The third and last example is Ping An Insurance, which was established in 1988. Today it is the second largest insurance company in China. In 1992 Ping An Insurance started to develop a Confucian approach, based on Confucius social and moral codes. Their corporate ethics consists of the “Four Pillars for profitable growth”, which include “a customer-centric business model, rule-based operations, market-based performance management, and integrated information management and platforms across the company” (Weber 2009, p.530). The core values regarding conduct are respect, integrity and loyalty towards customers, co-workers and supervisors. In comparison to Sunyi, Ping An Insurance does not condemn profit, which might surprise in the context of Confucius’ righteousness versus profit principle. Instead Ping An Insurance developed a profit motive, as described above, which appears to be generally reconcilable with Confucius’ teachings.

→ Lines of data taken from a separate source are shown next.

theorem travel_ends_at_exit {f : Nat} {m : MsgName} {s t : State} (hs : OnItsWay m s) (ht : travel f m s = some t) :
    ∃ w ep, transitOf t m = some w ∧ w.path = [.exit ep] ∧ frontAt t (.exit ep) w.cls = some w := by
  induction f generalizing s with
  | zero => cases ht
  | succ f ih =>
    unfold travel at ht
    split at ht
    case h_1 hnone =>
      obtain ⟨u, hu, hname⟩ := hs
      exact absurd (List.find?_eq_none.mp hnone u hu) (by simp [hname])
    case h_2 u hu =>
      split at ht
      case h_1 ep hhere hnext =>
        split at ht
        case isTrue hfront =>
          cases ht
          exact ⟨u, ep, hu, path_of_here_of_next hhere hnext, hfront⟩
        case isFalse => cases ht
      case h_2 =>
        obtain ⟨r, hpush, htravel⟩ := Option.bind_eq_some_iff.mp ht
        exact ih ((onItsWay_keptByPush m).push hs hpush) htravel
      case h_3 => cases ht

/-! ### Messages are sent, leave and take another path -/

/-- The hops that a route is made of: every receiver of a knuckle channel stands right after its sender. -/
inductive SoundRoute : List Hop → Prop
  | nil : SoundRoute []
  | hop {h : Hop} {p : List Hop} (hh : ∀ g leaf ch, h ≠ .recv g leaf ch) (hp : SoundRoute p) : SoundRoute (h :: p)
  | knuckle (g leaf ch : Nat) {p : List Hop} (hp : SoundRoute p) : SoundRoute (.send g leaf ch :: .recv g leaf ch :: p)

theorem SoundRoute.append {p q : List Hop} (hp : SoundRoute p) (hq : SoundRoute q) : SoundRoute (p ++ q) := by
  induction hp with
  | nil => exact hq
  | hop hh _ ih => exact .hop hh ih
  | knuckle g leaf ch _ ih => exact .knuckle g leaf ch ih

theorem SoundRoute.senderFirst_cons {p : List Hop} (hp : SoundRoute p) (h : Hop) : SenderFirst (h :: p) := by
  induction hp generalizing h with
  | nil => exact fun k g leaf ch e => absurd e (by simp)
  | @hop i p hi _ ih =>
    intro k g leaf ch e
    cases k with
    | zero => exact absurd (Option.some.inj e) (hi g leaf ch)
    | succ k => exact ih i k g leaf ch e
  | @knuckle g' leaf' ch' p _ ih =>
    intro k g leaf ch e
    match k, e with
    | 0, e => exact absurd (Option.some.inj e) nofun
    | 1, e =>
      obtain ⟨rfl, rfl, rfl⟩ := Hop.recv.inj (Option.some.inj e)
      rfl
    | k + 2, e => exact ih (.recv g' leaf' ch') k g leaf ch e

theorem soundRoute_linkHops (x : BitVec 13) (a : Nat) (l : List Nat) : SoundRoute (linkHops x a l) := by
  induction l generalizing a with
  | nil => exact .nil
  | cons b l ih => exact .hop nofun (ih b)

theorem soundRoute_groupHops (s : State) (x : BitVec 13) (b : Nat) (gs : List Nat) (a : Nat) : SoundRoute (groupHops s x b gs a) := by
  induction gs generalizing a with
  | nil => exact soundRoute_linkHops ..
  | cons g gs ih => exact ((soundRoute_linkHops ..).append (.knuckle _ _ _ .nil)).append (ih _)

theorem soundRoute_routeFrom {s : State} {a src dst : Nat} {p : List Hop} (h : routeFrom s a src dst = some p) : SoundRoute p := by
  obtain ⟨gs, _, rfl⟩ := Option.map_eq_some_iff.mp h
  exact (soundRoute_groupHops ..).append (.hop nofun .nil)

theorem soundRoute_pathOf (s : State) (at_ src dst : Nat) : SoundRoute (pathOf s at_ src dst) := by
  unfold pathOf
  split
  · next h => exact .hop nofun (soundRoute_routeFrom h)
  · exact .nil

theorem SoundRoute.head?_ne_recv {p : List Hop} (hp : SoundRoute p) (g leaf ch : Nat) : p.head? ≠ some (.recv g leaf ch) := by
  cases hp with
  | nil => exact nofun
  | hop hh _ => exact fun e => hh g leaf ch (Option.some.inj e)
  | knuckle => exact fun e => nomatch Option.some.inj e

theorem SoundRoute.senderFirst {p : List Hop} (hp : SoundRoute p) : SenderFirst p := (hp.senderFirst_cons (.exit 0)).tail

theorem here_of_pathOf {m : MsgName} {cls at_ src dst n : Nat} {s : State} {l : List (Hop × Nat)} {h : Hop}
    (e : (Transit.mk m cls src dst n (pathOf s at_ src dst) l).here = some h) : h = .enter at_ := by
  unfold Transit.here pathOf at e
  split at e
  · exact (Option.some.inj e).symm
  · cases e

/-- A message that is put where it has room, on a way that starts at no receiver. -/
theorem buffersHold_setWay_append {s : State} {u : Transit} (hs : BuffersHold s)
    (hroom : ∀ h, u.here = some h → roomAt s h u.cls u.flits = true) (hpath : SoundRoute u.path) :
    BuffersHold (s.setWay (s.net.way ++ [u])) := by
  refine buffersHold_of_gains (o := u.here) (c := u.cls) (n := u.flits) hs (fun f => ?_) hroom (fun g leaf ch cls e => ?_) fun v hv => ?_
  · exact (load_append f s.net.way [u]).le.trans (by rw [load_singleton])
  · exact absurd e (hpath.head?_ne_recv g leaf ch)
  · rcases List.mem_append.mp hv with hv | hv
    · exact senderFirst_of_buffersHold hs v hv
    · obtain rfl := List.mem_singleton.mp hv
      exact hpath.senderFirst

theorem makeRoom_room {h : Hop} {cls n : Nat} {s t : State} (hm : makeRoom h cls n s = some t) : roomAt t h cls n = true :=
  untilFree_free (free := fun t => roomAt t h cls n) hm

theorem buffersHold_post {s t : State} {m : MsgName} {cls src dst n : Nat} (hs : BuffersHold s) (hp : post m cls src dst n s = some t) :
    BuffersHold t := by
  unfold post at hp
  split at hp
  · cases hp
  · obtain ⟨r, hr, rfl⟩ := Option.map_eq_some_iff.mp hp
    refine buffersHold_setWay_append (buffersHold_keptByPush.makeRoom hs hr) (fun h e => ?_) (.hop nofun (soundRoute_pathOf ..))
    obtain rfl : Hop.source src = h := Option.some.inj e
    exact makeRoom_room hr

theorem buffersHold_launch {s t : State} {m : MsgName} {cls at_ src dst n : Nat} (hs : BuffersHold s)
    (hl : launch m cls at_ src dst n s = some t) : BuffersHold t := by
  unfold launch at hl
  split at hl
  · cases hl
  · obtain ⟨r, hr, rfl⟩ := Option.map_eq_some_iff.mp hl
    refine buffersHold_setWay_append (buffersHold_keptByPush.makeRoom hs hr) (fun h e => ?_) (soundRoute_pathOf ..)
    rw [here_of_pathOf e]
    exact makeRoom_room hr

/-- Messages that stand where messages stood before, or fewer of them. -/
theorem buffersHold_of_loads_le {s t : State} (hs : BuffersHold s) (hload : ∀ f, load f t.net.way ≤ load f s.net.way)
    (hpath : ∀ u ∈ t.net.way, SenderFirst u.path) : BuffersHold t :=
  buffersHold_of_gains (o := none) (c := 0) (n := 0) hs (fun f => (hload f).trans (Nat.le_add_right _ _)) nofun nofun hpath

theorem buffersHold_landed {s : State} (hs : BuffersHold s) (m : MsgName) : BuffersHold (landed m s) :=
  buffersHold_of_loads_le hs (fun f => load_of_sublist f List.filter_sublist) fun u hu =>
    senderFirst_of_buffersHold hs u (List.mem_of_mem_filter hu)

/-- What a message does whose path may be lost. -/
def rerouted (s : State) (u : Transit) : Transit :=
  if !pathLost s u then u
  else match u.here with
    | none => u
    | some h =>
      let start := match h with
        | .source ep => [Hop.enter ep]
        | _ => []
      match routeFrom s (hopRouter h) u.src u.dst with
      | some hs => { u with path := h :: start ++ hs, passed := [] }
      | none => u

theorem way_reroute (s : State) : (reroute s).net.way = s.net.way.map (rerouted s) := rfl

/-- A message stays as it is, or takes a sound route from where it stands. -/
theorem rerouted_cases (s : State) (u : Transit) :
    rerouted s u = u ∨ ∃ h p, u.here = some h ∧ SoundRoute p ∧ rerouted s u = { u with path := h :: p, passed := [] } := by
  unfold rerouted
  split
  · exact .inl rfl
  · split
    · exact .inl rfl
    · next h hhere =>
      dsimp only
      split
      · next p hp =>
        refine .inr ⟨h, _, hhere, SoundRoute.append ?_ (soundRoute_routeFrom hp), rfl⟩
        split
        · exact .hop nofun .nil
        · exact .nil
      · exact .inl rfl

theorem rerouted_place (s : State) (u : Transit) :
    (rerouted s u).here = u.here ∧ (rerouted s u).cls = u.cls ∧ (rerouted s u).flits = u.flits := by
  obtain e | ⟨h, p, hhere, _, e⟩ := rerouted_cases s u
  · rw [e]
    exact ⟨rfl, rfl, rfl⟩
  · rw [e, hhere]
    exact ⟨rfl, rfl, rfl⟩

theorem buffersHold_reroute {s : State} (hs : BuffersHold s) : BuffersHold (reroute s) := by
  refine buffersHold_of_loads_le hs (fun f => ?_) fun v hv => ?_
  · rw [way_reroute, load_map f (rerouted_place s)]
  · rw [way_reroute] at hv
    obtain ⟨u, hu, rfl⟩ := List.mem_map.mp hv
    obtain e | ⟨h, p, _, hp, e⟩ := rerouted_cases s u
    · rw [e]
      exact senderFirst_of_buffersHold hs u hu
    · rw [e]
      exact hp.senderFirst_cons h

/-! ### Who goes first (R86) -/

/-- A message that waits for a link while another is served notes it. -/
theorem moveOn_notes_pair {s : State} {h i j : Hop} {u v : Transit} (hu : u.here = some i) (hv : v ∈ s.net.way) (hne : v ≠ u)
    (hnext : v.next = some h) (hj : v.here = some j) (hfront : frontAt s j v.cls = some v) :
    ∃ w ∈ (moveOn h u s).net.way, w.name = v.name ∧ w.path = v.path ∧ (i, u.cls) ∈ w.passed :=
  ⟨_, noting_mem_moveOn hv hne, noting_name .., noting_path .., passed_noting hu (waitsFor_iff.mpr ⟨hnext, j, hj, hfront⟩)⟩

/-- A message that has been passed once moves before the one that asks again. -/
theorem grant_serves_overdue {s t : State} {h : Hop} {u v : Transit} (hdue : overdue s h u = [v]) (hne : u.name ≠ v.name)
    (hroom : roomAt s h v.cls v.flits = true) (hg : grant h u s = some t) : ∃ w ∈ t.net.way, w.name = v.name ∧ w.path = v.path.tail := by
  obtain ⟨x, _, hname, _, _, rfl⟩ := grant_cases hg
  have hserve : serve h (overdue s h u) s = moveOn h v s := by
    rw [hdue]
    exact if_pos hroom
  rw [hserve]
  have hx : v.hopped ≠ x := fun e => hne (hname.symm.trans (congrArg Transit.name e :).symm)
  exact ⟨_, noting_mem_moveOn (hopped_mem_moveOn s h v) hx, noting_name .., noting_path ..⟩

end Sys2Proof.Machine

/-! ### Messages take one path and keep to their buffers -/

namespace Sys2Proof.Machine
open Sys2Proof

/-- Settles O6: a route is walked over joined routers and the landing of least cost; and a push takes nothing into a buffer without room, for
at a receiver, where the credits count what the sender holds, only the front of the sender can be due. -/
theorem messagesTakeOnePathAndKeepToTheirBuffers : Obligations.MessagesTakeOnePathAndKeepToTheirBuffers := by
  unfold Obligations.MessagesTakeOnePathAndKeepToTheirBuffers
  refine ⟨?_, ?_, ?_, ?_, ?_, ?_, ?_, ?_, ?_, ?_, ?_, ?_, ?_, ?_, ?_, ?_⟩
  · intro a b hleaf ha hb
    have hleads := leads_leafSteps hleaf ha hb
    exact ⟨length_leafSteps hleaf ha hb, hleads.1, rows_then_columns hleaf ha hb, fun i p q => hleads.step⟩
  · exact fun x => ⟨bundleLink_two x, bundleLink_four x, bundleLink_four_lt x⟩
  · exact fun a b ha hb => linkWidth_of_sectors ha hb
  · intro a b hb
    refine ⟨⟨(linkWidth_of_edge _ (by decide) (by decide) hb).1, (linkWidth_of_edge _ (by decide) (by decide) hb).2⟩, ?_⟩
    intro i hi hi' h91 h92
    obtain ⟨hout, hin⟩ := linkWidth_of_edge (a / 128) hi hi' hb
    rw [hout, hin, if_neg (not_or.mpr ⟨h91, h92⟩)]
    exact ⟨rfl, rfl⟩
  · exact landing_unique
  · exact length_landingChans
  · exact fun s q p g gs h1 h2 hne => chooseLanding_order h1 h2 hne
  · exact fun s t a src dst hl hd => SameChannels.routeFrom ⟨hl, hd⟩ a src dst
  · exact fun s src hl hd => ⟨routers_port_to_channel hl hd src, routers_sector_to_channel hl hd src, routers_port_to_engine hl hd src⟩
  · exact fun s t m u hu ht => travel_ends_at_exit (onItsWay_of_transitOf hu) ht
  · exact fun s t m hs ht => buffersHold_keptByPush.reach hs ht
  · exact fun s t m cls at_ src dst n hs ht => buffersHold_launch hs ht
  · exact fun s t m cls src dst n hs ht => buffersHold_post hs ht
  · exact fun s m hs => ⟨buffersHold_landed hs m, buffersHold_reroute hs⟩
  · exact fun s h i j u v hu hv hne hnext hj hfront => moveOn_notes_pair hu hv hne hnext hj hfront
  · exact fun s t h u v hdue hne hroom hg => grant_serves_overdue hdue hne hroom hg

end Sys2Proof.Machine

/-! ### Fields and flags over the writes of a state -/

namespace Sys2Proof.Machine
open Sys2Proof

theorem testBit_nsetBit (v k j : Nat) (b : Bool) : (nsetBit v k b).testBit j = if j = k then b else v.testBit j := by
  have hbit : (1 <<< k : Nat).testBit j = decide (k = j) := by rw [Nat.one_shiftLeft, Nat.testBit_two_pow]
  cases b with
  | true =>
    rw [nsetBit, if_pos rfl, Nat.testBit_or, hbit]
    by_cases h : j = k
    · simp [h]
    · simp [h, Ne.symm h]
  | false =>
    rw [nsetBit, if_neg Bool.false_ne_true]
    by_cases hv : v.testBit k
    · have hsub : v - 1 <<< k = v.ldiff (1 <<< k) := by
        have hsum := land_add_ldiff v (1 <<< k)
        rw [Nat.one_shiftLeft, Nat.and_two_pow, hv, Bool.toNat_true, Nat.one_mul] at hsum
        rw [Nat.one_shiftLeft]
        omega
      rw [if_pos hv, hsub, Nat.testBit_ldiff, hbit]
      by_cases h : j = k
      · simp [h]
      · simp [h, Ne.symm h]
    · rw [if_neg hv]
      by_cases h : j = k
      · simpa [h] using hv
      · rw [if_neg h]

section
variable (s : State) (f g : Fld) (i j v k : Nat) (b : Bool)

@[simp] theorem rd_on_same (h : f.lo + f.width ≤ 32) (hw : 0 < f.width) : (s.on f i).rd f i = 1 := by
  rw [State.on, rd_wr_same _ _ _ _ h, Nat.mod_eq_of_lt (Nat.one_lt_two_pow hw.ne')]

@[simp] theorem flag_on_same (h : f.lo + f.width ≤ 32) (hw : 0 < f.width) : (s.on f i).flag f i = true := by
  rw [State.flag, rd_on_same s f i h hw]
  rfl

@[simp] theorem flag_off_same (h : f.lo + f.width ≤ 32) : (s.off f i).flag f i = false := by
  rw [State.flag, State.off, rd_wr_same _ _ _ _ h, Nat.zero_mod]
  rfl

@[simp] theorem flag_wr_b2n (h : f.lo + f.width ≤ 32) (hw : 0 < f.width) : (s.wr f i (b2n b)).flag f i = b := by
  have hlt : b2n b < 2 ^ f.width := (b2n_lt b).trans_le (Nat.le_self_pow hw.ne' 2)
  rw [State.flag, rd_wr_same _ _ _ _ h, Nat.mod_eq_of_lt hlt, b2n_bne_zero]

To sum up briefly: A Confucian approach regarding a corporate ethics strategy could lead to a more humane organisation, including a long-term orientation, because stakeholders are not simply considered “as means to an end but ends in themselves” (Romar 2002, p.129). Furthermore the Confucian approach recognises a certain form of community in a company, which means that there is not only one single goal, but multiple goals to fulfil in order to meet all needs. Therefore not only profit and organisational success is important, but also the need of employees and customers.

Why Confucianism does not provide an appropriate base for corporate ethics

In the final part of this article critical perspectives by Po Keung Ip (2009) and Gary Kok Yew Chan (2008) with regard to a Confucian approach in corporate ethics are presented. The arguments below originate from their articles “Is Confucianism Good for Business Ethics in China?” and “The Relevance and Value of Confucianism in Contemporary Business Ethics” both published in the Journal for Business Ethics. Major issues discussed thereof in this part are the negative aspects of collectivism and hierarchical structures, which generally leads to an inequality of persons.

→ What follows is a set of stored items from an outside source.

-- ==== Sys2Proof/Decode.lean ====
section
/-! DEFINITION. The packed word (spec/30_encoding.md R73 to R77): decoder, then encoder. -/

namespace Sys2Proof

/-- Why a packed word is not the packing of a record (R77). -/
inductive DecodeError where
  /-- `w[31:27]` holds one of the reserved tags 19 to 31. -/
  | reservedTag (tag : BitVec 5)
  /-- `w[26:24]` is not 0. -/
  | reservedBits (bits : BitVec 3)
deriving DecidableEq, Repr

/-- `w[31:27]`, the opcode tag (R73). -/
def PackedWord.tag (w : PackedWord) : BitVec 5 := w.extractLsb' 27 5

/-- `w[26:24]`, the reserved bits (R73). -/
def PackedWord.reserved (w : PackedWord) : BitVec 3 := w.extractLsb' 24 3

/-- The register fields and the immediate of a packed word (R73 to R75). -/
def PackedWord.fields (w : PackedWord) : Fields :=
  { rd := w.extractLsb' 18 6
    rs1 := w.extractLsb' 12 6
    rs2 := w.extractLsb' 6 6
    rs3 := w.extractLsb' 0 6
    imm := w.extractLsb' 32 32 }

/-- The opcode a tag number stands for (R71); tags 19 to 31 are reserved. -/
def opcodeOfTag : Nat → Option Opcode
  | 0 => some .add
  | 1 => some .sub
  | 2 => some .mul
  | 3 => some .div
  | 4 => some .and
  | 5 => some .or
  | 6 => some .xor
  | 7 => some .addl
  | 8 => some .subl
  | 9 => some .movc
  | 10 => some .load
  | 11 => some .store
  | 12 => some .ldr
  | 13 => some .str
  | 14 => some .cmp
  | 15 => some .bz
  | 16 => some .bnz
  | 17 => some .halt
  | 18 => some .nop
  | _ => none

/-- The decoder: total on every 64-bit word, rejecting the reserved ones by name (R77). It accepts any
value in an unused field (R76) and any register index (whether it is below NREGS is `Instr.wellFormed`). -/
def decode (w : PackedWord) : Except DecodeError Instr :=
  if PackedWord.reserved w = 0 then
    match opcodeOfTag (PackedWord.tag w).toNat with
    | some o => .ok (Instr.make o (PackedWord.fields w))
    | none => .error (.reservedTag (PackedWord.tag w))
  else .error (.reservedBits (PackedWord.reserved w))

/-- The tag number of an opcode (R71). -/
def Opcode.tag : Opcode → BitVec 5
  | .add => 0
  | .sub => 1
  | .mul => 2
  | .div => 3
  | .and => 4
  | .or => 5
  | .xor => 6
  | .addl => 7
  | .subl => 8
  | .movc => 9
  | .load => 10
  | .store => 11
  | .ldr => 12
  | .str => 13
  | .cmp => 14
  | .bz => 15
  | .bnz => 16
  | .halt => 17
  | .nop => 18

/-- The encoder: the packed word of a record, field by field from bit 63 down (R73). -/
def encode (i : Instr) : PackedWord :=
  i.fields.imm ++ i.opcode.tag ++ (0#3) ++ i.fields.rd ++ i.fields.rs1 ++ i.fields.rs2 ++ i.fields.rs3

/-- The canonical packing of R73: 0 in every field the format does not use. -/
def pack (i : Instr) : PackedWord := encode i.canonical

/-- A packed word that may stand in an instruction store: it decodes, to a well-formed record (R77). -/
def PackedWord.wellFormed (nregs : Nat) (w : PackedWord) : Bool :=
  match decode w with
  | .ok i => i.wellFormed nregs
  | .error _ => false

/-- The instruction the decoder reads from an instruction whose bits are `w`, numbered as
spec/opcode_table.json numbers them. The record is one 64-bit word, so no byte order enters (R54). -/
def decodeTableWord (nbits w : Nat) : Option Instr :=
  match decode (BitVec.ofNat 64 (w % 2 ^ nbits)) with
  | .ok i => some i
  | .error _ => none

end Sys2Proof
end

Confucianism strongly fosters two tendencies: collectivism and hierarchy. These two aspects together constitute a vertical collectivism (Robertson 2008, p.415).

When implementing a Confucian approach, consequently collectivism and collectivist goals play a major role. Referring to collectivism Po Keung Ip outlines one weakness of a Confucian basis.

The problem with collectivist goals is that they overshadow individual interests. Moreover individual interests might be sacrificed in the name of collectivist goals. Ip also mentions that individual interests independent or separate from collectivist interests do not exist (Ip 2009, p.468). In the case of a company this means there is only one goal for all – organisational success. While Edward J. Romar emphasises the value of collectivist success in this context, Po Keung Ip criticises that collectivist success is only achievable through sacrificing individual interests.

In a collectivist society harmony is important. However maintaining harmony within a company sometimes includes suppressing individual employee’s interests and rights. Also conflicts are repressed in order to maintain harmony[6]. This approach does not yield a solution, rather it procrastinates the conflict. Po Keung Ip states that conflicts cannot be resolved without effective mechanisms and a “culture of honesty and respect” (Ip 2009, p.470). Only with free and open debates conflicts can be resolved and “genuine harmony” can be maintained (ibid.). A Confucianism approach strongly fosters hierarchy and role-based behaviour and hence does not offer much room for open, free and honest discussions in conflict situations.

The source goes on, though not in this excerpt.